Blake tensed, waiting, breathless.
“I didn’t have the results yet. I still don’t. The hospital called yesterday, but I’m not ready. How can I go in there and face that? Because if I do have cancer again, how do I face what that means? Knowing the treatment might not work?”
“You’d prefer to just ignore it and risk dying sooner?” There wasn’t any anger in his voice, only honest, tired curiosi
ty.
“People who jump from burning buildings don’t believe they’ll survive the fall. They just don’t want to burn.”
Blake held me by the shoulders, and placed his forehead down on mine.

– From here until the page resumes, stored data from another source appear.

/-- R158, R224: every entry of the new queue dispatches. -/
theorem State.seqBuild_dispatches {s : State} (F : CfgFacts s.cfg) {i : Nat}
    (hi : i < s.seqBuild.qLen.toNat) : EntryDispatches s.seqBuild i := by
  have hlen := s.seqBuild_qLen_eq
  rcases Nat.lt_or_ge i (s.ch0.buildPart s.cfg).1.length with h0 | h0
  · refine State.seqBuild_entry F (c := .ch0) (List.getElem_mem h0) (s.seqBuild_qAt_ch0 h0) ?_
    intro alone j hij hj
    change (s.ch0.buildPart s.cfg).1 = [mxId] at alone
    have hone : (s.ch0.buildPart s.cfg).1.length = 1 := by rw [alone]; rfl
    have hj1 : j - (s.ch0.buildPart s.cfg).1.length < (s.ch1.buildPart s.cfg).1.length := by omega
    rw [s.seqBuild_qAt_ch1 (by omega) hj1,
      (muxStrip_muxTag .ch1 (Channel.buildPart_untagged F _ (List.getElem_mem hj1))).2]
    decide
  · have h1 : i - (s.ch0.buildPart s.cfg).1.length < (s.ch1.buildPart s.cfg).1.length := by omega
    refine State.seqBuild_entry F (c := .ch1) (List.getElem_mem h1) (s.seqBuild_qAt_ch1 h0 h1) ?_
    intro alone j hij hj
    change (s.ch1.buildPart s.cfg).1 = [mxId] at alone
    have hone : (s.ch1.buildPart s.cfg).1.length = 1 := by rw [alone]; rfl
    omega

/-- R222: an expected timer pulse starts the first conversion of a new queue. -/
theorem State.evTmr_dispatchInv {s : State} (F : CfgFacts s.cfg) (hs : DispatchInv s) : DispatchInv s.evTmr := by
  unfold State.evTmr
  split
  · exact hs
  split
  · exact hs
  dsimp only
  split
  next empty =>
    intro _ i _ hi
    change i < (State.seqBuild { s with timerArmed := false }).qLen.toNat at hi
    rw [empty] at hi
    exact absurd hi (Nat.not_lt_zero i)
  next =>
    intro _ i _ hi
    refine (State.seqBuild_dispatches (s := { s with timerArmed := false }) F hi).of_same rfl rfl fun _ => ?_
    cases chanOf (State.qAt (State.seqBuild { s with timerArmed := false }) i) <;> rfl

/-! A conversion that completes (R226) -/

/-- R189, R157: a sample that dispatches is taken without a trap, and only an identification changes an iron,
its own channel's. -/
theorem State.chProc_dispatched {s : State} {c : Chan} {m : MuxCode} (raw : BitVec 16)
    (h : m = mxId ∨ (slotOf (s.chan c).iron m).isSome = true) :
    ∃ u, SampleTaken c raw s u ∧ s.chProc c m raw = .done u
      ∧ ∀ d, d ≠ c ∨ m ≠ mxId → (u.chan d).iron = (s.chan d).iron := by
  unfold State.chProc State.measProc
  split
  · next ident =>
    split
    · next running => exact ⟨s, .dropped running, rfl, fun _ _ => rfl⟩
    · next stopped =>
      refine ⟨_, .identified (by simpa using stopped), rfl, fun d hd => ?_⟩
      rw [State.putChannel_chan_other _ _ (hd.resolve_right (not_not.2 ident))]
  · next code =>
    obtain ⟨slot, hslot⟩ := Option.isSome_iff_exists.1 (h.resolve_left code)
    rw [hslot]
    refine ⟨_, .averaged slot, rfl, fun d _ => ?_⟩
    rw [State.updChan_eq, State.chan_setChan]
    split
    · next hd => rw [hd, Channel.takeSample_iron]
    · rfl

theorem State.adcAdvance_more {s : State} (h : (s.qIdx + 1).toNat < s.qLen.toNat) :
    s.adcAdvance = { s with qIdx := s.qIdx + 1 }.seqNext := if_pos h

theorem State.adcAdvance_drained {s : State} (h : ¬ (s.qIdx + 1).toNat < s.qLen.toNat) :
    s.adcAdvance = { s with qIdx := 0 }.ctrlUpdate := if_neg h

/-- `u` is `s` with the entry in flight completed and its sample taken. -/
structure EntryCompleted (s u : State) : Prop where
  queue : u.q = s.q
  length : u.qLen = s.qLen
  pointer : u.qIdx = s.qIdx
  idle : u.adcBusy = false
  fatal : u.fatal = s.fatal
  iron : ∀ d, d ≠ chanOf (s.qAt s.qIdx.toNat) ∨ muxStrip (s.qAt s.qIdx.toNat) ≠ mxId →
    (u.chan d).iron = (s.chan d).iron

/-- R226: the completion of an entry that dispatches raises no trap and moves the queue on. -/
theorem State.evAdc_dispatched {s : State} (raw : BitVec 16) (running : s.fatal = false)
    (busy : s.adcBusy = true) (entry : EntryDispatches s s.qIdx.toNat) :
    ∃ u, EntryCompleted s u ∧ s.evAdc (s.qAt s.qIdx.toNat) raw = u.adcAdvance := by
  have idle (d : Chan) : State.chan { s with adcBusy := false } d = s.chan d := by cases d <;> rfl
  have code : muxStrip (s.qAt s.qIdx.toNat) = mxId
      ∨ (slotOf (State.chan { s with adcBusy := false } (chanOf (s.qAt s.qIdx.toNat))).iron
          (muxStrip (s.qAt s.qIdx.toNat))).isSome = true := by
    rw [idle]
    exact entry.imp And.left And.right
  obtain ⟨u, taken, hproc, hiron⟩ := State.chProc_dispatched raw code
  refine ⟨u, ?_, ?_⟩
  · constructor
    case iron => exact fun d hd => (hiron d hd).trans (congrArg Channel.iron (idle d))
    all_goals rw [taken.frame]
  · unfold State.evAdc
    rw [if_neg (by simp [running]), if_neg (by simp [busy]), hproc]

/-- R226: after an entry that dispatches, the entries behind it still dispatch. -/
theorem State.evAdc_dispatchInv {s : State} (tag : MuxCode) (raw : BitVec 16) (hq : SchedulerInv s)
    (hs : DispatchInv s) : DispatchInv (s.evAdc tag raw) := by
  rcases State.evAdc_cases tag raw s with ⟨-, h⟩ | h | ⟨running, busy, rfl, -⟩
  · rwa [h]
  · rw [h]
    exact hs.of_same ⟨rfl, rfl, rfl, rfl, fun c => by rw [State.raiseFatal_chan]⟩
  obtain ⟨-, hlen, hbusy, -⟩ := hq
  have hidx := hbusy busy
  have entry := hs busy _ le_rfl hidx
  obtain ⟨u, completed, h⟩ := State.evAdc_dispatched raw running busy entry
  have hnext : (s.qIdx + 1).toNat = s.qIdx.toNat + 1 := by
    rw [BitVec.toNat_add]
    exact Nat.mod_eq_of_lt (by change s.qIdx.toNat + 1 < 16; omega)
  rw [h]
  by_cases more : (u.qIdx + 1).toNat < u.qLen.toNat
  · rw [State.adcAdvance_more more, completed.pointer]
    intro _ k hk hklen
    change (s.qIdx + 1).toNat ≤ k at hk
    change k < u.qLen.toNat at hklen
    rw [hnext] at hk
    rw [completed.length] at hklen
    have kept := completed.iron (chanOf (s.qAt k)) (entry.imp (fun last => last.2 k hk hklen) And.left)
    refine EntryDispatches.of_same (hs busy k (by omega) hklen) completed.queue completed.length fun _ => ?_
    rw [← kept]
    cases chanOf (s.qAt k) <;> rfl
  · rw [State.adcAdvance_drained more]
    exact .of_idle completed.idle

/-! Every step -/

/-- Settles O15: EV.TMR queues entries that dispatch, EV.ADC keeps those behind the one that completed, and no
other operation reaches the queue or an iron. -/
theorem dispatchInvariantKept : Obligations.DispatchInvariantKept := by
  intro s t hq hs h
  obtain ⟨legal, rfl | ⟨st, -, ⟨i, -, hi, hexec⟩ | rfl⟩⟩ := step_cases h
  · exact hs.of_same ⟨rfl, rfl, rfl, rfl, fun c => by rw [State.dropPulses_chan]⟩
  · have begun := hs.beginStep st
    by_cases rst : i = .evRst
    · subst rst
      cases hexec
      exact .of_idle rfl
    by_cases tmr : i = .evTmr
    · subst tmr
      cases hexec
      exact State.evTmr_dispatchInv (configLegal_facts legal) begun
    by_cases adc : IsConversion i
    · obtain ⟨tag, raw, rfl⟩ := adc
      rw [execEvAdc_eq hexec]
      exact State.evAdc_dispatchInv tag raw hq begun
    · exact begun.of_same (exec_sameConversions hi rst tmr adc hexec)
  · exact hs.of_same ⟨rfl, rfl, rfl, rfl, fun c => by cases c <;> rfl⟩

/-! The traps (R281) -/

/-- R203: the only effect of a host command that halts the machine is `E_TIP_MISMATCH`. -/
theorem HostEffect.fatalCode {i : Instr} {s u : State} (h : HostEffect s i u) (running : s.fatal = false)
    (halts : u.fatal = true) : u.fatalCode = some .tipMismatch := by
  have unhalted {p : Prop} (h : s.fatal = true) : p := absurd (h.symm.trans running) nofun
  cases h with
  | tipMismatch => rfl
  | channel => exact unhalted ((State.setChan_fatal ..).symm.trans halts)
  | _ => exact unhalted halts

/-- R286: EV.ADC is taken only from its own latch. -/
theorem Pending.adc_of_first {p : Pending} {tag : BitVec 8} {raw : BitVec 16} (h : p.first = some (.adc tag raw)) :
    p.adc = some (tag, raw) := by
  unfold Pending.first at h
  iterate 4
    split at h
    · cases h
  split at h
  · next x hx =>
    cases h
    exact hx
  · cases hcmd : p.cmd <;> rw [hcmd] at h <;> cases h

/-- R96: the command port takes host commands only. -/
theorem isHost_of_commandInstr {w : StimWord} {i : Instr} (h : commandInstr w = some i) : i.isHost = true := by
  unfold commandInstr at h
  split at h
  · split at h
    · next hhost => cases h; exact hhost
    · cases h
  · cases h

/-- R96: no word on the command port is a completion. -/
theorem Stimulus.eq_adc_of_instr {st : Stimulus} {tag : BitVec 8} {raw : BitVec 16}
    (h : st.instr = some (.evAdc tag raw)) : st = .adc tag raw := by
  cases st with
  | adc => cases h; rfl
  | cmd w => cases isHost_of_commandInstr h
  | rst | oc | zc | tmr => cases h
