-- ==== Sys2Proof/Config.lean ====
section
/-! DEFINITION. What the building of one block fixes (R6) and the free values of the spec. Each is a
constant with no body: nothing can evaluate it, so a theorem about the model holds for every value. -/

namespace Sys2Proof.Config

/-- The build parameter CAPACITY, OPEN in R6 (D22): the number of bytes of buffer storage, any value
0..2^64-1. It is what the CAPACITY register holds from power-on. Log 1. -/
opaque capacity : Word

/-- R50: the byte a read returns for an address no `put` has written since power-on, chosen afresh at
each read: the argument is the number of the draw. Log 2. -/
opaque unwrittenByte : Nat → Byte

/-- R107: a byte that PACK writes when some `V[i]` has a bit set at position `n` or above. Log 3. -/
opaque unmaskedByte : Nat → Byte

/-- R171: whether a byte that an interrupted command would have written keeps its old value. Log 4. -/
opaque interruptedKeeps : Nat → Bool

/-- R171: the arbitrary value of a byte that an interrupted command would have written. Log 4. -/
opaque interruptedByte : Nat → Byte

end Sys2Proof.Config
end

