-- ==== Sys2Proof/Machine/BufferCommands.lean ====
section
/-! DEFINITION. The buffer commands PUT.W, GET.W and REWIND (40_buffer.md, R80 to R90). -/

namespace Sys2Proof.Machine

/-- PUT.W (R80): append the low `W` bits of DATA, or end CAP with STORE and CURSOR unchanged. -/
def putCommand (w : Width) (s : State) : State :=
  match put w s.data s with
  | none => endOfCommand .capacityExhausted s
  | some s' => endOfCommand .ok s'

/-- GET.W (R85): read one scalar into DATA, zero-extended, or end OOR with CURSOR and DATA unchanged. -/
def getCommand (w : Width) (s : State) : State :=
  match get w s with
  | none => endOfCommand .outOfRange s
  | some (x, s') => endOfCommand .ok (s'.withData x)

/-- PUT.8 (R81). -/
def execPut8 (s : State) : Host.Outcome State Fault Refusal := .next (putCommand .w8 s)

/-- PUT.16 (R82). -/
def execPut16 (s : State) : Host.Outcome State Fault Refusal := .next (putCommand .w16 s)

/-- PUT.32 (R83). -/
def execPut32 (s : State) : Host.Outcome State Fault Refusal := .next (putCommand .w32 s)

/-- PUT.64 (R84). -/
def execPut64 (s : State) : Host.Outcome State Fault Refusal := .next (putCommand .w64 s)

/-- GET.8 (R86). -/
def execGet8 (s : State) : Host.Outcome State Fault Refusal := .next (getCommand .w8 s)

/-- GET.16 (R87). -/
def execGet16 (s : State) : Host.Outcome State Fault Refusal := .next (getCommand .w16 s)

/-- GET.32 (R88). -/
def execGet32 (s : State) : Host.Outcome State Fault Refusal := .next (getCommand .w32 s)

/-- GET.64 (R89). -/
def execGet64 (s : State) : Host.Outcome State Fault Refusal := .next (getCommand .w64 s)

/-- REWIND (R90): CURSOR to the start; it always ends OK. -/
def execRewind (s : State) : Host.Outcome State Fault Refusal := .next (endOfCommand .ok (rewind s))

end Sys2Proof.Machine
end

It wasn’t just the treatment I was scared of. It was as though I believed treatment meant death. It wasn’t only the cancer that had halted my life at fifteen. The treatment and everything that went along with it had saved me, removed the cancer from my body, but it had taken so much from me as well. I knew I should be grateful that I had been saved, but I was scared, and my fear had been driving my every thought, my every action. My body had gone into fight-or-flight mode, and I’d been flying away from life faster than a peregrine falcon all the while trying to convince myself I was running to life, that I was living and being brave with that stupid, sexy list.
I saw my purse on the coffee table. I separated myself from Blake, picked it up, and pulled the little black journal out of it.
That list. I glared at it, sighed, then tore the page free from the notebook.
I ripped it in half, then half again, smaller and smaller until it was nothing but confetti. I threw it in the air and watched it drift down like snow around us, settling onto the old couch and the stop-sign coffee table.
“All done with?” Blake asked, his tone guarded.
“Done. All done.”
He walked up behind me, wrapping his arms around me, and kissing my neck. “Forget about that list. Forget about the results, for now. Let’s just be, just live, for a while.”
“We’re not over? You’re not done with me?”
“Are you serious? How many times do we have to go over this?”
“I lied to you. I’ve been horrible. I’m so sorry for everything I’ve done. I’m a mess and I’m trying to be stronger, but I can’t promise you I won’t hurt you again. How can you want that?”
He turned me around to face him. “Every life is just made of moments. Ups and downs. Pain and pleasure. No one can guarantee a happy ending. Yeah, you hurt me, but I can understand why. I know how fear can control you.”